Gus miró por la ventana y encantado notó como el cielo comenzaba a esclarecer, se alivió al recordar que hoy no había escuela, podría dormir hasta después de la alarma. Contempló nervioso la idea de pedirle a Val que lo arropara, de lo contrario no podría concebir el sueño. Val se movió rápido, posiblemente demasiado, hasta arrodillarse frente a él. Sorprendido dejó que lo halara en un abrazo. Le gustaban los abrazos, pocas personas le daban uno, aunque el más especial era el de su padre, a pesar de ser escasos, lo hacían sentir calientito y querido. Olía a sudor y cigarro, pero que va, Gus no se apartaría mientras se sintiese seguro. Val lo oprimió contra su pecho por un largo rato, mientras dibujaba pequeños círculos en su espalda con sus pulgares, entonces se apartó con un quejido ofuscado, temblaba y lloraba, su expresión serena se calzaba con una máscara de total agonía. Gus no supo qué hacer ante el caudal que borboteaba a la par de los estridentes quejidos; se halló confuso al enfrentarse con la ferviente certeza de que los adultos no lloraban, no así, como expulsándose en sollozos por la boca, eso era cosa de niños. Se negó a reaccionar como lo harían con él, no se mofaría, no se avergonzaría, no lo reprimiría, en cambio limpió con la maga de su pijama el salobre recorrido de las lágrimas. 

–––El mar ––dijo Val con voz entrecortada––, hay mar dentro de ti ––. Acongojado Gus asintió, después de todo el escozor en su garganta jamás desaparecía. ––No estás realmente aquí –– susurró. 

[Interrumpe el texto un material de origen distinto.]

theorem kept_execLeaseExpiry (h : Kept W s) (_ : W.part .car) (_ : W.part .emit) (_ : Logs W)
    (_ : W.fld (Evt.st .CAR_LEASE_LOST)) (_ : W.fld (Evt.st .CAR_ROLE_CHANGE)) (_ : W.fld CAR_LEASE.LEFT)
    (_ : W.fld CAR_LEASE.REQ) (_ : W.fld CAR_STAT.LEASE_VALID) (_ : W.fld CAR_STAT.ROLE) (_ : W.fld PEL_STAT.ROOT) :
    KeptO W (execLeaseExpiry s) := by
  unfold execLeaseExpiry
  repeat' first
    | with_reducible assumption
    | (extract_lets +onlyGivenNames x
       first
       | (refine kept_cut (P := Kept W x) ?_ ?_; (on_goal 1 => subst x); (on_goal 2 => (intro _; try clear_value x)))
       | (try clear_value x))
    | (with_reducible first | apply kept_quiet | apply kept_setRole | apply kept_dropLease | apply kept_requestLease)
    | (with_reducible first | apply kept_raise | apply keptO_next | (intro _; rfl) | apply kept_ite)
    | split | (clear_value *; split) | dsimp only

theorem kept_execTakeover (h : Kept W s) (_ : W.part .emit) (_ : Logs W) (_ : W.fld (Evt.st .CAR_TAKEOVER))
    (_ : W.fld CAR_LEASE.REQ) (_ : W.fld CAR_LEASE.TAKEOVER) : KeptO W (execTakeover s) := by
  unfold execTakeover
  repeat' first
    | with_reducible assumption
    | (extract_lets +onlyGivenNames x
       first
       | (refine kept_cut (P := Kept W x) ?_ ?_; (on_goal 1 => subst x); (on_goal 2 => (intro _; try clear_value x)))
       | (try clear_value x))
    | (with_reducible first | apply kept_quiet | apply kept_raise | apply kept_requestLease | apply kept_wr)
    | (with_reducible first | apply keptO_next | (intro _; rfl) | apply kept_ite)
    | split | (clear_value *; split) | dsimp only

theorem kept_storeReport {a2 : Nat} {a3 : Rep} (h : Kept W s) (_ : W.part .car) :
    Kept W (State.storeReport s a2 a3) := by
  unfold State.storeReport
  repeat' first
    | with_reducible assumption
    | (extract_lets +onlyGivenNames x
       first
       | (refine kept_cut (P := Kept W x) ?_ ?_; (on_goal 1 => subst x); (on_goal 2 => (intro _; try clear_value x)))
       | (try clear_value x))
    | (with_reducible first | apply kept_setCar | (intro _; rfl) | apply kept_ite)
    | split | (clear_value *; split) | dsimp only

theorem kept_memberFlags {a2 : Nat} {a3 : Nat} (h : Kept W s) (_ : W.part .pel) :
    Kept W (State.memberFlags s a2 a3) := by
  unfold State.memberFlags
  repeat' first
    | with_reducible assumption
    | (extract_lets +onlyGivenNames x
       first
       | (refine kept_cut (P := Kept W x) ?_ ?_; (on_goal 1 => subst x); (on_goal 2 => (intro _; try clear_value x)))
       | (try clear_value x))
    | (with_reducible first | apply kept_setPel | (intro _; rfl) | apply kept_ite)
    | split | (clear_value *; split) | dsimp only

theorem kept_actReport {a1 : List Nat} (h : Kept W s) (_ : W.part .car) (_ : W.part .pel) (_ : Logs W)
    (_ : W.fld (Evt.st .CAR_MEMBER_JOIN)) (_ : W.fld CAR_LIVE.LIVE) (_ : W.fld CAR_STAT.DESIGNATED)
    (_ : W.fld CAR_STAT.LIVE) : Kept W (State.actReport a1 s) := by
  unfold State.actReport
  repeat' first
    | with_reducible assumption
    | (extract_lets +onlyGivenNames x
       first
       | (refine kept_cut (P := Kept W x) ?_ ?_; (on_goal 1 => subst x); (on_goal 2 => (intro _; try clear_value x)))
       | (try clear_value x))
    | (with_reducible first | apply kept_memberFlags | apply kept_wrBit | apply kept_storeReport)
    | (with_reducible first | apply kept_showLive | apply kept_raise | (intro _; rfl) | apply kept_ite)
    | split | (clear_value *; split) | dsimp only

theorem kept_execReport {a1 : Nat} {a2 : List Nat} (h : Kept W s) (_ : W.part .car) (_ : W.part .emit)
    (_ : W.part .pel) (_ : Logs W) (_ : W.fld (Evt.st .CAR_MEMBER_JOIN)) (_ : W.fld CAR_ERR.CRC)
    (_ : W.fld CAR_ERR.STALE) (_ : W.fld CAR_LIVE.LIVE) (_ : W.fld CAR_RXMSG.MSGS) (_ : W.fld CAR_STAT.DESIGNATED)
    (_ : W.fld CAR_STAT.LINK_UP) (_ : W.fld CAR_STAT.LIVE) : KeptO W (execReport a1 a2 s) := by
  unfold execReport
  repeat' first
    | with_reducible assumption
    | (extract_lets +onlyGivenNames x
       first
       | (refine kept_cut (P := Kept W x) ?_ ?_; (on_goal 1 => subst x); (on_goal 2 => (intro _; try clear_value x)))
       | (try clear_value x))
    | (with_reducible first | apply kept_quiet | apply kept_paceIn | apply kept_actReport | apply keptO_next)
    | (with_reducible first | (intro _; rfl) | apply kept_ite)
    | (intro _ _ _ _; try beta_reduce) | (intro _ _ _; try beta_reduce) | (intro _ _; try beta_reduce)
    | split | (clear_value *; split) | dsimp only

A la distancia el mar rugía indecoroso, gotitas caían desde el cielo mojando la tierra. Expuestos ante la fría mañana, niño y hombre se miraron, de pronto familiarizados, como si reconocieran el abismo en los ojos caídos del otro.

Val tomó píe, miró a cada extremo de la habitación hasta que su mirada regresó al niño en la cama. 

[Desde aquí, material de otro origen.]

theorem kept_clearForRestart (h : Kept W s) (_ : W.part .bg) (_ : W.part .cad) (_ : W.part .car) (_ : W.part .pel)
    (_ : W.part .tasks) (_ : Logs W) (_ : W.fld (Evt.st .CAR_ROLE_CHANGE)) (_ : W.fld BG_HINT_STAT.ACTIVE)
    (_ : W.fld BG_HINT_STAT.HELD) (_ : W.fld BG_SECT.HINT) (_ : W.fld CAR_LEASE.LEFT)
    (_ : W.fld CAR_STAT.LEASE_VALID) (_ : W.fld CAR_STAT.ROLE) (_ : W.fld DOM_AGE.AGE) (_ : W.fld DOM_STAT.PENDING)
    (_ : W.fld DOM_STAT.PROMOTED) (_ : W.fld PEL_OFS.OFS) (_ : W.fld PEL_STAT.OFS_VALID) (_ : W.fld PEL_STAT.ROOT)
    (_ : W.locks {}) : Kept W s.clearForRestart := by
  unfold State.clearForRestart
  have h1 := kept_unlock h ‹_›
  extract_lets u
  have h2 : Kept W u := h1
  clear_value u
  repeat' first
    | with_reducible assumption
    | (extract_lets +onlyGivenNames x
       first
       | (refine kept_cut (P := Kept W x) ?_ ?_; (on_goal 1 => subst x); (on_goal 2 => (intro _; try clear_value x)))
       | (try clear_value x))
    | (with_reducible first | apply kept_showHints | apply kept_setBg | apply kept_setCad | apply kept_setPel)
    | (with_reducible first | apply kept_dropLease | apply kept_setRole | apply kept_upTo | apply kept_wr)
    | (with_reducible first | (intro _; rfl) | apply kept_ite)
    | (intro _ _ _ _; try beta_reduce) | (intro _ _ _; try beta_reduce) | (intro _ _; try beta_reduce)
    | split | (clear_value *; split) | dsimp only

theorem kept_abortLoads (h : Kept W s) (_ : W.part .cmd) (_ : W.part .eng) (_ : W.fld ENG_STAT.INACT_VALID)
    (_ : W.fld FW_SLOT_A.GEN) (_ : W.fld FW_SLOT_A.STATE) (_ : W.fld FW_SLOT_B.GEN) (_ : W.fld FW_SLOT_B.STATE) :
    Kept W (State.abortLoads s) := by
  unfold State.abortLoads
  repeat' first
    | with_reducible assumption
    | (extract_lets +onlyGivenNames x
       first
       | (refine kept_cut (P := Kept W x) ?_ ?_; (on_goal 1 => subst x); (on_goal 2 => (intro _; try clear_value x)))
       | (try clear_value x))
    | (with_reducible first | apply kept_setCmd | apply kept_showSlot | apply kept_wr | apply kept_setBank)
    | (with_reducible first | apply kept_upTo | (intro _; rfl) | apply kept_ite)
    | (intro _ _ _ _; try beta_reduce) | (intro _ _ _; try beta_reduce) | (intro _ _; try beta_reduce)
    | split | (clear_value *; split) | dsimp only

theorem kept_beginRestart {a2 : Nat} {a3 : Nat} (h : Kept W s) (_ : W.part .bg) (_ : W.part .cad) (_ : W.part .car)
    (_ : W.part .cmd) (_ : W.part .eng) (_ : W.part .free) (_ : W.part .fw) (_ : W.part .log) (_ : W.part .pel)
    (_ : W.part .rc) (_ : W.part .rim) (_ : W.part .tasks) (_ : Logs W) (_ : W.fld (Evt.st .CAR_ROLE_CHANGE))
    (_ : W.fld (Evt.st .FW_HSNAP)) (_ : W.fld (Evt.st .RC_TRAY_REQ)) (_ : W.fld (Evt.st .RIM_CANCELLED))
    (_ : W.fld BG_HINT_STAT.ACTIVE) (_ : W.fld BG_HINT_STAT.HELD) (_ : W.fld BG_SECT.HINT) (_ : W.fld CAR_LEASE.LEFT)
    (_ : W.fld CAR_STAT.LEASE_VALID) (_ : W.fld CAR_STAT.ROLE) (_ : W.fld DOM_AGE.AGE) (_ : W.fld DOM_STAT.PENDING)
    (_ : W.fld DOM_STAT.PROMOTED) (_ : W.fld ENG_CAND.CAP) (_ : W.fld ENG_CAND.CUR) (_ : W.fld ENG_CAND.THM)
    (_ : W.fld ENG_LCAND.LINK8) (_ : W.fld ENG_LCAND.LINK9) (_ : W.fld ENG_LCAND.STACK) (_ : W.fld ENG_SEL.LNK)
    (_ : W.fld ENG_SEL.SEC) (_ : W.fld ENG_SEL.STK) (_ : W.fld ENG_STAT.INACT_VALID) (_ : W.fld ENG_STAT.STATE)
    (_ : W.fld FW_SLOT_A.GEN) (_ : W.fld FW_SLOT_A.STATE) (_ : W.fld FW_SLOT_B.GEN) (_ : W.fld FW_SLOT_B.STATE)
    (_ : W.fld FW_STAT.ACTIVE) (_ : W.fld FW_STAT.GEN) (_ : W.fld FW_STAT.NO_FW) (_ : W.fld FW_STAT.TENTATIVE)
    (_ : W.fld GSTAT.HOLDOVER) (_ : W.fld GSTAT.READY) (_ : W.fld HS_CTRL.FROZEN) (_ : W.fld HS_CTRL.MISSED)
    (_ : W.fld HS_W.WORD) (_ : W.fld PEL_OFS.OFS) (_ : W.fld PEL_STAT.OFS_VALID) (_ : W.fld PEL_STAT.ROOT)
    (_ : W.fld RC_CNT.POWER) (_ : W.fld RC_CNT.WARM) (_ : W.fld RC_ERRCODE.CODE) (_ : W.fld RC_ERRLAST.CODE)
    (_ : W.fld RC_ERR_TICK.TICK) (_ : W.fld RC_STAT.HOLDOVER) (_ : W.fld RC_STAT.LADDER) (_ : W.fld RC_STAT.PWR_HELD)
    (_ : W.fld RC_STAT.STEP_PART) (_ : W.fld RC_STAT.TRAY_REQ) (_ : W.fld RC_STAT.WR_COUNT) (_ : W.fld SWD_STAT.PEND)
    (_ : W.fld SWD_STAT.WAIT_SLOT) (_ : W.locks {}) : Kept W (State.beginRestart s a2 a3) := by
  unfold State.beginRestart
  repeat' first
    | with_reducible assumption
    | (extract_lets +onlyGivenNames x
       first
       | (refine kept_cut (P := Kept W x) ?_ ?_; (on_goal 1 => subst x); (on_goal 2 => (intro _; try clear_value x)))
       | (try clear_value x))
    | (with_reducible first | apply kept_hangSnapshot | apply kept_wr | apply kept_collectCode | apply kept_inc)
    | (with_reducible first | apply kept_setRc | apply kept_safeCands | apply kept_setEng | apply kept_setCmd)
    | (with_reducible first | apply kept_setFw | apply kept_abortLoads | apply kept_clearForRestart)
    | (with_reducible first | apply kept_cancelInhibited | apply kept_selectSlot | apply kept_enterPower)
    | (with_reducible first | (intro _; rfl) | apply kept_ite)
    | (intro _ _ _ _; try beta_reduce) | (intro _ _ _; try beta_reduce) | (intro _ _; try beta_reduce)
    | split | (clear_value *; split) | dsimp only

theorem kept_execWdogKick (h : Kept W s) (_ : W.part .emit) (_ : W.part .rc) (_ : W.fld RC_WDOG.AGE) :
    KeptO W (execWdogKick s) := by
  unfold execWdogKick
  repeat' first
    | with_reducible assumption
    | (extract_lets +onlyGivenNames x
       first
       | (refine kept_cut (P := Kept W x) ?_ ?_; (on_goal 1 => subst x); (on_goal 2 => (intro _; try clear_value x)))
       | (try clear_value x))
    | (with_reducible first | apply kept_quiet | apply kept_wr | apply kept_setRc | apply keptO_next | (intro _; rfl))
    | (with_reducible first | apply kept_ite)
    | split | (clear_value *; split) | dsimp only

theorem kept_execWdogExpiry (h : Kept W s) (_ : W.part .bg) (_ : W.part .cad) (_ : W.part .car) (_ : W.part .cmd)
    (_ : W.part .emit) (_ : W.part .eng) (_ : W.part .free) (_ : W.part .fw) (_ : W.part .log) (_ : W.part .pel)
    (_ : W.part .rc) (_ : W.part .rim) (_ : W.part .tasks) (_ : Logs W) (_ : W.fld (Evt.st .CAR_ROLE_CHANGE))
    (_ : W.fld (Evt.st .FW_HSNAP)) (_ : W.fld (Evt.st .RC_TRAY_REQ)) (_ : W.fld (Evt.st .RIM_CANCELLED))
    (_ : W.fld BG_HINT_STAT.ACTIVE) (_ : W.fld BG_HINT_STAT.HELD) (_ : W.fld BG_SECT.HINT) (_ : W.fld CAR_LEASE.LEFT)
    (_ : W.fld CAR_STAT.LEASE_VALID) (_ : W.fld CAR_STAT.ROLE) (_ : W.fld DOM_AGE.AGE) (_ : W.fld DOM_STAT.PENDING)
    (_ : W.fld DOM_STAT.PROMOTED) (_ : W.fld ENG_CAND.CAP) (_ : W.fld ENG_CAND.CUR) (_ : W.fld ENG_CAND.THM)
    (_ : W.fld ENG_LCAND.LINK8) (_ : W.fld ENG_LCAND.LINK9) (_ : W.fld ENG_LCAND.STACK) (_ : W.fld ENG_SEL.LNK)
    (_ : W.fld ENG_SEL.SEC) (_ : W.fld ENG_SEL.STK) (_ : W.fld ENG_STAT.INACT_VALID) (_ : W.fld ENG_STAT.STATE)
    (_ : W.fld FW_SLOT_A.GEN) (_ : W.fld FW_SLOT_A.STATE) (_ : W.fld FW_SLOT_B.GEN) (_ : W.fld FW_SLOT_B.STATE)
    (_ : W.fld FW_STAT.ACTIVE) (_ : W.fld FW_STAT.GEN) (_ : W.fld FW_STAT.NO_FW) (_ : W.fld FW_STAT.TENTATIVE)
    (_ : W.fld GSTAT.HOLDOVER) (_ : W.fld GSTAT.READY) (_ : W.fld HS_CTRL.FROZEN) (_ : W.fld HS_CTRL.MISSED)
    (_ : W.fld HS_W.WORD) (_ : W.fld PEL_OFS.OFS) (_ : W.fld PEL_STAT.OFS_VALID) (_ : W.fld PEL_STAT.ROOT)
    (_ : W.fld RC_CNT.POWER) (_ : W.fld RC_CNT.WARM) (_ : W.fld RC_ERRCODE.CODE) (_ : W.fld RC_ERRLAST.CODE)
    (_ : W.fld RC_ERR_TICK.TICK) (_ : W.fld RC_STAT.HOLDOVER) (_ : W.fld RC_STAT.LADDER) (_ : W.fld RC_STAT.PWR_HELD)
    (_ : W.fld RC_STAT.STEP_PART) (_ : W.fld RC_STAT.TRAY_REQ) (_ : W.fld RC_STAT.WR_COUNT) (_ : W.fld SWD_STAT.PEND)
    (_ : W.fld SWD_STAT.WAIT_SLOT) (_ : W.locks {}) : KeptO W (execWdogExpiry s) := by
  unfold execWdogExpiry
  repeat' first
    | with_reducible assumption
    | (extract_lets +onlyGivenNames x
       first
       | (refine kept_cut (P := Kept W x) ?_ ?_; (on_goal 1 => subst x); (on_goal 2 => (intro _; try clear_value x)))
       | (try clear_value x))
    | (with_reducible first | apply kept_quiet | apply kept_beginRestart | apply keptO_next | (intro _; rfl))
    | (with_reducible first | apply kept_ite)
    | split | (clear_value *; split) | dsimp only

theorem kept_execEngFaultTimeout (h : Kept W s) (_ : W.part .bg) (_ : W.part .cad) (_ : W.part .car) (_ : W.part .cmd)
    (_ : W.part .emit) (_ : W.part .eng) (_ : W.part .free) (_ : W.part .fw) (_ : W.part .log) (_ : W.part .pel)
    (_ : W.part .rc) (_ : W.part .rim) (_ : W.part .tasks) (_ : Logs W) (_ : W.fld (Evt.st .CAR_ROLE_CHANGE))
    (_ : W.fld (Evt.st .FW_HSNAP)) (_ : W.fld (Evt.st .RC_TRAY_REQ)) (_ : W.fld (Evt.st .RIM_CANCELLED))
    (_ : W.fld BG_HINT_STAT.ACTIVE) (_ : W.fld BG_HINT_STAT.HELD) (_ : W.fld BG_SECT.HINT) (_ : W.fld CAR_LEASE.LEFT)
    (_ : W.fld CAR_STAT.LEASE_VALID) (_ : W.fld CAR_STAT.ROLE) (_ : W.fld DOM_AGE.AGE) (_ : W.fld DOM_STAT.PENDING)
    (_ : W.fld DOM_STAT.PROMOTED) (_ : W.fld ENG_CAND.CAP) (_ : W.fld ENG_CAND.CUR) (_ : W.fld ENG_CAND.THM)
    (_ : W.fld ENG_LCAND.LINK8) (_ : W.fld ENG_LCAND.LINK9) (_ : W.fld ENG_LCAND.STACK) (_ : W.fld ENG_SEL.LNK)
    (_ : W.fld ENG_SEL.SEC) (_ : W.fld ENG_SEL.STK) (_ : W.fld ENG_STAT.INACT_VALID) (_ : W.fld ENG_STAT.STATE)
    (_ : W.fld FW_SLOT_A.GEN) (_ : W.fld FW_SLOT_A.STATE) (_ : W.fld FW_SLOT_B.GEN) (_ : W.fld FW_SLOT_B.STATE)
    (_ : W.fld FW_STAT.ACTIVE) (_ : W.fld FW_STAT.GEN) (_ : W.fld FW_STAT.NO_FW) (_ : W.fld FW_STAT.TENTATIVE)
    (_ : W.fld GSTAT.HOLDOVER) (_ : W.fld GSTAT.READY) (_ : W.fld HS_CTRL.FROZEN) (_ : W.fld HS_CTRL.MISSED)
    (_ : W.fld HS_W.WORD) (_ : W.fld PEL_OFS.OFS) (_ : W.fld PEL_STAT.OFS_VALID) (_ : W.fld PEL_STAT.ROOT)
    (_ : W.fld RC_CNT.POWER) (_ : W.fld RC_CNT.WARM) (_ : W.fld RC_ERRCODE.CODE) (_ : W.fld RC_ERRLAST.CODE)
    (_ : W.fld RC_ERR_TICK.TICK) (_ : W.fld RC_STAT.HOLDOVER) (_ : W.fld RC_STAT.LADDER) (_ : W.fld RC_STAT.PWR_HELD)
    (_ : W.fld RC_STAT.STEP_PART) (_ : W.fld RC_STAT.TRAY_REQ) (_ : W.fld RC_STAT.WR_COUNT) (_ : W.fld SWD_STAT.PEND)
    (_ : W.fld SWD_STAT.WAIT_SLOT) (_ : W.locks {}) : KeptO W (execEngFaultTimeout s) := by
  unfold execEngFaultTimeout
  repeat' first
    | with_reducible assumption
    | (extract_lets +onlyGivenNames x
       first
       | (refine kept_cut (P := Kept W x) ?_ ?_; (on_goal 1 => subst x); (on_goal 2 => (intro _; try clear_value x)))
       | (try clear_value x))
    | (with_reducible first | apply kept_quiet | apply kept_beginRestart | apply keptO_next | (intro _; rfl))
    | (with_reducible first | apply kept_ite)
    | split | (clear_value *; split) | dsimp only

––Vendrás conmigo ––. Gus balanceó sus pies nerviosamente, ignorando la mano frente a él––. Te prometo que nadie más te va a lastimar–– la voz cargada de cobijo le hizo sonreír, un diminuto hoyuelo se asomó por su regordete cachete, y tiritando, aceptó el agarre cálido y húmedo de Val. 

Bajaron por la escalera, está vez Gus no miró a la habitación de sus padres. Val lo envolvió con la chamarrita azul que tanto le gustaba y le calzó las botas de hule descansando a un costado de las escaleras. Sin soltarse de la mano, salieron por la puerta delantera y caminaron colina abajo, con la mirada pegada al amplio cuerpo azul al frente. 

El mar los recibía con oleaje violento retumbando contra las rocas, el viento soplaba plácidamente, la lluvia les mojó la coronilla, las olas se tragaron sus pies y las gaviotas graznaron al amanecer. No más caídas, no más temores, no más agua en los pulmones.